No, they were pragmatic. They cared about practical sciences and never openly engaged in "blue sky" research. And most of this practical research was carried out by the military, whose government was only kept afloat by continuous conquest and infusions of foreign capital. Once they ran out of people worth conquering, they had no one left to use all that military stuff on but each other (or more specifically, their creditors)

> feeding some cool aid drinkers to the lions
At the height of its depravity Romans were just rounding up people who were in the wrong place at the wrong time in order to feed them to the grinder of public spectacle. Entire ecosystems were rounded up and butchered to extinction. Commodus once built a giant human shaped statue made out of all the legless cripples in the city just so that he could club them to death one by one and proclaim himself a giant-slayer.

>
At the height of its depravity Romans were just rounding up people who were in the wrong place at the wrong time in order to feed them to the grinder of public spectacle. Entire ecosystems were rounded up and butchered to extinction. Commodus once built a giant human shaped statue made out of all the legless cripples in the city just so that he could club them to death one by one and proclaim himself a giant-slayer.

No matter how you put it, Christian Rome never reached the levels of scholarship the pagans did. When you are not interested in the world, not much research happens.

To be fair, the Franks treated the existing Gallo-Roman elites far better than the Lombards.
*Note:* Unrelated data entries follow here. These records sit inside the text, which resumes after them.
-- ==== Sys2Proof/Machine/CopyWalk.lean ====
section
/-! DEFINITION. The copy engine's walk (R237 to R240), one element at each COPY_WALK. -/

namespace Sys2Proof.Machine

/-! ### Elements (R237, R238) -/

/-- The counters of element n, the innermost first. -/
def copyIndex (p : Value) : Nat → Nat → Nat → List Nat
  | 0, _, _ => []
  | f + 1, k, n => n % cpN p k :: copyIndex p f (k + 1) (n / cpN p k)

/-- How many elements a packet has. -/
def copyCount (p : Value) : Nat := ((List.range 6).map (cpN p)).foldl (· * ·) 1

/-- The offset of element n by its counters and strides. -/
def copyOff (p : Value) (n : Nat) : Int :=
  ((List.range 6).zip (copyIndex p 6 0 n)).foldl (fun a k => a + (k.2 : Int) * cpStr p k.1) 0

/-- One byte range of an element: a global address, or a pool role's byte offset on a core. -/
inductive CopySide where
  | glob (va : Nat)
  | pool (role : PoolRole) (cid : Nat) (o : Int)
deriving DecidableEq, Repr

/-- The place at a displacement from a descriptor (R236). -/
def copySide (s : State) (cl d : Nat) (x : Int) : CopySide :=
  if isPool d then .pool (if d.testBit 61 then .t else .s) (coreAt s cl (natBits d 52 4)) ((natBits d 0 32 : Int) + x)
  else .glob (wrap 48 ((natBits d 0 48 : Int) + x))

/-- The source and the destination of element n, given the index j that a gather or scatter read. -/
def copySides (s : State) (cl : Nat) (p : Value) (n : Nat) (j : Int) : CopySide × CopySide :=
  let z : Int := 2 ^ cpEsz p
  let off := copyOff p n
  let src := copySide s cl (cpSd p)
  let dst := copySide s cl (cpDd p)
  match cpOp p with
  | 0 => (src off, dst (n * z))
  | 1 => (src (off + j * z), dst (n * z))
  | 2 => (src (n * z), dst (off + j * z))
  | _ => (src (n * z), dst off)

/-! ### Access (R236, R240) -/

/-- What an access of one element answers: a cause and its address, a wait, a wait of a lease for undo or escape space (R308, R323), or
what was asked for. -/
inductive CopyGot (α : Type) where
  | bad (cause sub : BitVec 8) (addr : BitVec 64)
  | hold
  | full (lease : Nat)
  | ok (x : α)
deriving DecidableEq, Repr

/-- The pool addresses of an element's bytes: the target core's lease, then each byte's swizzled offset and its bound (R225,
R238). -/
def copyPool (s : State) (e : CopyEnt) (role : PoolRole) (cid n : Nat) (o : Int) : CopyGot (List Nat) :=
  let c := s.core cid
  let xy := xyOf s cid
  let sw := fun (a : Nat) => if cpSwen e.packet then swizzle (cpSwf e.packet) (cpChunk e.packet) a else a
  let offs := (List.range n).map fun i => sw (o.toNat + i)
  if holderAt s xy.1 xy.2 ≠ some e.lease then .bad 0x0A 2 (BitVec.ofInt 64 o)
  else if o < 0 ∨ offs.any (fun a => decide (c.roleEnd role ≤ a)) then .bad (boundCause role) 0 (BitVec.ofInt 64 o)
  else if c.holdRole role then .hold
  else .ok (offs.map (c.roleAddr role))

/-- The pieces of a global element, one for each line it touches, checked as R275 orders. -/
def copyGlob (s : State) (e : CopyEnt) (k : GKind) : List (Nat × List Byte) → CopyGot (List (Loc × List Byte))
  | [] => .ok []
  | (va, bs) :: r =>
    let va := va % 2 ^ 48
    let addr := BitVec.ofNat 64 va
    match translate s e.cid e.lease va with
    | .unmapped => .bad 0x08 0 addr
    | .poisoned => .bad 0x0B 0 addr
    | .moving => .hold
    | .ok l pe =>
      if ! permOk k l pe then .bad 0x09 0 addr
      else if k = .store ∧ l.isSystem ∧ ! e.esc then .bad 0x11 0 addr
      else if denied s e.lease e.gen (k != .load) l then .bad 0x0A 1 addr
      else match copyGlob s e k r with
        | .ok ps => .ok ((l, bs) :: ps)
        | x => x

/-- Read an element of n bytes: its bytes, and whether one is poisoned. -/
def copyRead (s : State) (e : CopyEnt) (n : Nat) (x : CopySide) : CopyGot (List Byte × Bool) :=
  match x with
  | .pool role cid o =>
    match copyPool s e role cid n o with
    | .ok as =>
      let c := s.core cid
      .ok (as.map c.pool.get, as.any fun a => c.poisonRows.contains (a / 64))
    | .bad a b d => .bad a b d
    | .full l => .full l
    | .hold => .hold
  | .glob va =>
    match copyGlob s e .load (lineCuts (n + 1) va (List.replicate n 0)) with
    | .ok ps => .ok (ps.flatMap fun p => nodeRead s e.lease p.1 p.2.length, ps.any fun p => readBad s e.lease p.1)
    | .bad a b d => .bad a b d
    | .full l => .full l
    | .hold => .hold

/-- The RIN that a packet's writes carry (R302): its requester's, or for a COPY packet the device's. -/
def copyRin (s : State) (e : CopyEnt) : Rin := if e.pk.isSome then s.sl.cur else (s.core e.cid).rin

/-- The access code of an escape's bytes (R323): by their number; 64 bytes and the sizes without a code of their own are `.l`. -/
def escAc (n : Nat) : AC :=
  match n with
  | 1 => .z8
  | 2 => .z16
  | 4 => .z32
  | 8 => .z64
  | _ => .l

/-- One global piece written: an escape on a system page (R240, R323), else a store at its node whose line takes the poison of the
source. -/
def copyPut (e : CopyEnt) (dirty : Bool) (s : State) (p : Loc × List Byte) : State :=
  let c := s.core e.cid
  let r := copyRin s e
  if p.1.isSystem then
    let keep := e.pk.isNone && match c.patch.bind s.patch with
      | some q => ! hClassS q.hdr
      | none => false
    holdEscape s p.1 (some e.lease) (escAc p.2.length) false keep (if e.pk.isSome then 0 else c.px) (if e.pk.isSome then 0 else c.py)
      (e.task.getD 0) r p.2
  else
    let s := nodeWrite s p.1 p.2 r
    match p.1 with
    | .dev pa _ => if dirty && ! s.poison.contains (pa / 64) then { s with poison := pa / 64 :: s.poison } else s
    | _ => s

/-- Pool bytes written: their rows take the poison of the source, and a row written whole loses its own (R240). -/
def Core.copyRow (c : Core) (as : List Nat) (bs : List Byte) (dirty : Bool) : Core :=
  let rows := (as.map (· / 64)).eraseDups
  let whole := rows.filter fun r => (List.range 64).all fun i => as.contains (64 * r + i)
  let c := c.putBytes (as.zip bs)
  { c with poisonRows := (if dirty then rows else []) ++ c.poisonRows.filter fun r => ! (whole ++ if dirty then rows else []).contains r }

/-- Write an element: nothing of it is written unless all of it can be. -/
def copyWrite (s : State) (e : CopyEnt) (k : GKind) (x : CopySide) (bs : List Byte) (dirty : Bool) : CopyGot State :=
  match x with
  | .pool role cid o =>
    match copyPool s e role cid bs.length o with
    | .ok as => .ok (s.modCore cid fun c => c.copyRow as bs dirty)
    | .bad a b d => .bad a b d
    | .full l => .full l
    | .hold => .hold
  | .glob va =>
    match copyGlob s e k (lineCuts (bs.length + 1) va bs) with
    | .ok ps =>
      let t := ps.foldl (copyPut e dirty) s
      if ps.any (fun p => p.1.isSystem) && ! escapeRoom s then .full e.lease
      else match overLease t with
        | some l => .full l
        | none => .ok t
    | .bad a b d => .bad a b d
    | .full l => .full l
    | .hold => .hold

/-- `radd` at RTYPE (R237). -/
def copyAdd (t a b : Nat) : Nat :=
  match t with
  | 0 => (a + b) % 2 ^ 32
  | 1 => (a + b) % 2 ^ 64
  | 2 => fopEnc .add .f32 .rne false a b 0
  | 3 => fopEnc .add .f64 .rne false a b 0
  | 4 => fopEnc .add .bf16 .rne false a b 0
  | _ => fopEnc .add .f16 .rne false a b 0

/-- The read of an element charged to its lease's owner (R358). -/
def copyCharge (s : State) (e : CopyEnt) (x : CopySide) (n : Nat) : State :=
  match x with
  | .glob va => match translate s e.cid e.lease va with
    | .ok l _ => let s := countRead s e.lease l n; if e.pk.isSome then s else heard s e.cid l
    | _ => s
  | .pool _ _ _ => s

/-- One element performed (R237). A poisoned index or a poisoned value to add to is consumed by the engine: cause 0x0B (R240). -/
def copyElem (s : State) (cl : Nat) (e : CopyEnt) : CopyGot State :=
  let p := e.packet
  let z := 2 ^ cpEsz p
  let idx : CopyGot (List Byte × Bool) :=
    if cpOp p = 1 ∨ cpOp p = 2 then copyRead s e 4 (.glob ((cpAux p + 4 * e.next) % 2 ^ 48)) else .ok ([], false)
  match idx with
  | .bad a b d => .bad a b d
  | .full l => .full l
  | .hold => .hold
  | .ok (_, true) => .bad 0x0B 0 (BitVec.ofNat 64 ((cpAux p + 4 * e.next) % 2 ^ 48))
  | .ok (ib, false) =>
    let s := if cpOp p = 1 ∨ cpOp p = 2 then copyCharge s e (.glob ((cpAux p + 4 * e.next) % 2 ^ 48)) 4 else s
    let (src, dst) := copySides s cl p e.next (sgn 32 (bytesNat ib))
    if cpOp p = 3 then copyWrite s e .store dst (natBytes z (cpAux p)) false
    else match copyRead s e z src with
      | .bad a b d => .bad a b d
      | .full l => .full l
      | .hold => .hold
      | .ok (bs, dirty) =>
        let s := copyCharge s e src z
        if cpOp p = 4 then
          match copyRead s e z dst with
          | .bad a b d => .bad a b d
          | .full l => .full l
          | .hold => .hold
          | .ok (_, true) => .bad 0x0B 0 (BitVec.ofNat 64 (match dst with
            | .glob va => va
            | .pool _ _ _ => 0))
          | .ok (old, false) =>
            copyWrite (copyCharge s e dst z) e .atomic dst (natBytes z (copyAdd (cpRtype p) (bytesNat old) (bytesNat bs))) dirty
        else copyWrite s e .store dst bs dirty

/-! ### The end of a packet (R239, R240) -/

/-- A tag counts down; at 0 its done bit sets (R239). -/
def Core.endTag (c : Core) (t : Nat) (bad : Bool) : Core :=
  c.modTag t fun g =>
    let n := { g with pending := g.pending - 1 }
    let n := if g.pending ≤ 1 then n.setDone else n
    if bad then n.setErr else n

/-- A packet leaves its queue, its tag or its COPY packet told; an error is remembered for `cpyqf` (R267). -/
def endCopy (s : State) (cl q : Nat) (cause : Option (BitVec 8)) (e : CopyEnt) : State :=
  let s := s.modCluster cl fun c =>
    { c with queues := tmod c.queues q [] (·.filter (·.id != e.id)),
             errs := if cause.isSome then c.errs ++ [(e.id, q, e.lease)] else c.errs }
  match e.pk with
  | some n =>
    match cause with
    | some x => endPkt s n 17 0xFFFF (BitVec.ofNat 64 x.toNat)
    | none => s.modPkt n fun p => { p with copied := p.copied + 1 }
  | none =>
    if current s e.cid e.lease e.gen then
      markFiring (s.modCore e.cid fun c => c.endTag (cpTag e.packet) cause.isSome) (((s.core e.cid).patch).getD 0)
    else noteStale s e.cid e.lease e.gen

/-- The cause of a walk raised against its requester (R240): a task's at its next block boundary; where the slot is FREE or holds a
later task, and for a GEN core, the patch stops. Poison takes a rollback (R326). A denial is counted where it was met (R108). -/
def raiseWalk (s : State) (e : CopyEnt) (cause sub : BitVec 8) (addr : BitVec 64) : State :=
  let x : Cause := { cause := cause, sub := sub, addr := addr, async := e.task.isSome }
  let s := match translate s e.cid e.lease addr.toNat with
    | .ok l _ => if cause = 0x0A ∧ sub = 1 ∧ (e.pk.isSome ∨ e.task.isSome) then noteDenied s e.lease l else s
    | _ => s
  match e.pk with
  | some _ =>
    if cause = 0x0B then
      let s := match translate s e.cid e.lease addr.toNat with
        | .ok l _ => if injected s e.lease l then noteRead s e.lease l else s
        | _ => s
      poisonUsed s (copyRin s e)
    else s
  | none =>
    if ! current s e.cid e.lease e.gen then s
    else match e.task with
      | none => raiseCore s e.cid none 0 0 x
      | some k =>
        let t := (s.core e.cid).task k
        if cause = 0x0B ∨ t.st = .free ∨ e.id < t.since then raiseCore s e.cid (some k) 0 0 x
        else s.modCore e.cid fun c => c.modTask k fun t =>
          { t with async := t.async ++ [{ cause := cause, sub := sub, addr := addr }] }

/-- Whether a packet's requester is still there: its lease, and for a core its patch on that core (R105). -/
def copyCurrent (s : State) (e : CopyEnt) : Bool :=
  if e.pk.isSome then (s.lease e.lease).isSome && genOf s e.lease = e.gen else current s e.cid e.lease e.gen

/-- COPY_WALK (R237, R239, R240): the next element of the packet at the head of a queue performs; after the last the packet
completes. An element that cannot perform ends the walk, and the packets behind it are discarded with an error. -/
def execCopyWalk (cl q : Nat) (s : State) : Host.Outcome State Fault Refusal :=
  .next (match copyQ s cl q with
    | [] => s
    | e :: rest =>
      if ! copyCurrent s e then endCopy s cl q none e
      else match copyElem s cl e with
        | .hold => s
        | .full l => if e.stalled then s else countStall (s.modCluster cl fun c =>
            { c with queues := tmod c.queues q [] (·.map fun x => if x.id = e.id then { x with stalled := true } else x) }) l
        | .bad cause sub addr =>
          (e :: rest).foldl (fun s x => endCopy s cl q (some cause) x) (raiseWalk s e cause sub addr)
        | .ok s =>
          let n := e.next + 1
          if n < copyCount e.packet then
            s.modCluster cl fun c =>
              { c with queues := tmod c.queues q [] (·.map fun x => if x.id = e.id then { x with next := n, stalled := false } else x) }
          else endCopy s cl q none e)

end Sys2Proof.Machine
end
In Italy, the Roman upper class was basically wiped out by the Lombards or at least lost their property; for some time, the Germanic invaders and the natives were socially hermetically separated;

in Gaul, the relationship between the Romani and the Franks was far better, many Romani served the king and had high positions. In Souther and South-Western Gaul, the old senatoric aristocracy and Roman law were almost untouched. Overall, it was far more symbiotic, Romani and Germani influenced each other, as evidenced by the strong Germanic influence in the langue d'oil.

>Christian Rome never reached the levels of scholarship the pagans did.
That was because Rome was already well into its decline by the time it Christianized. And the western societies which replaced the Romans vastly surpassed anything that the Romans ever accomplished. The Romans brought the decline of scholarship onto themselves, and the only thing that kept their literary tradition from being permanently lost were Christian monks.

There was only a single institution of higher learning in the entire empire: The Academy at Athens. There used to be a school that Aristotle founded, called the Lyceum, but that was burned down by Sulla in 86 BC. In its Roman form they only sought to preserve and commentate on Aristotle, not conduct true research. Neither were the Neoplatonists at the Academy conducting any research, they were teaching pagan philosophies which is why Justinian shut it down. By the late middle ages Universities were flourishing all over Europe, and these were conducting actual research.

>The Romans brought the decline of scholarship onto themselves,
Yes, by accepting Christianity as their Religion. Everything went downhill afterwards.

>Yes, by accepting Christianity as their Religion. Everything went downhill afterwards.
en.wikipedia.org/wiki/Crisis_of_the_Third_Century
Why don't you take a few minutes to acquaint yourself with this important piece of Roman history, which took place before Christians constituted any more than 5 to 10% of the population.

Belisarius should've stopped after Sicily.

>people still believe this meme

fucking murrikan i swear

Basque. Castillian (spanish) comes from basque lands.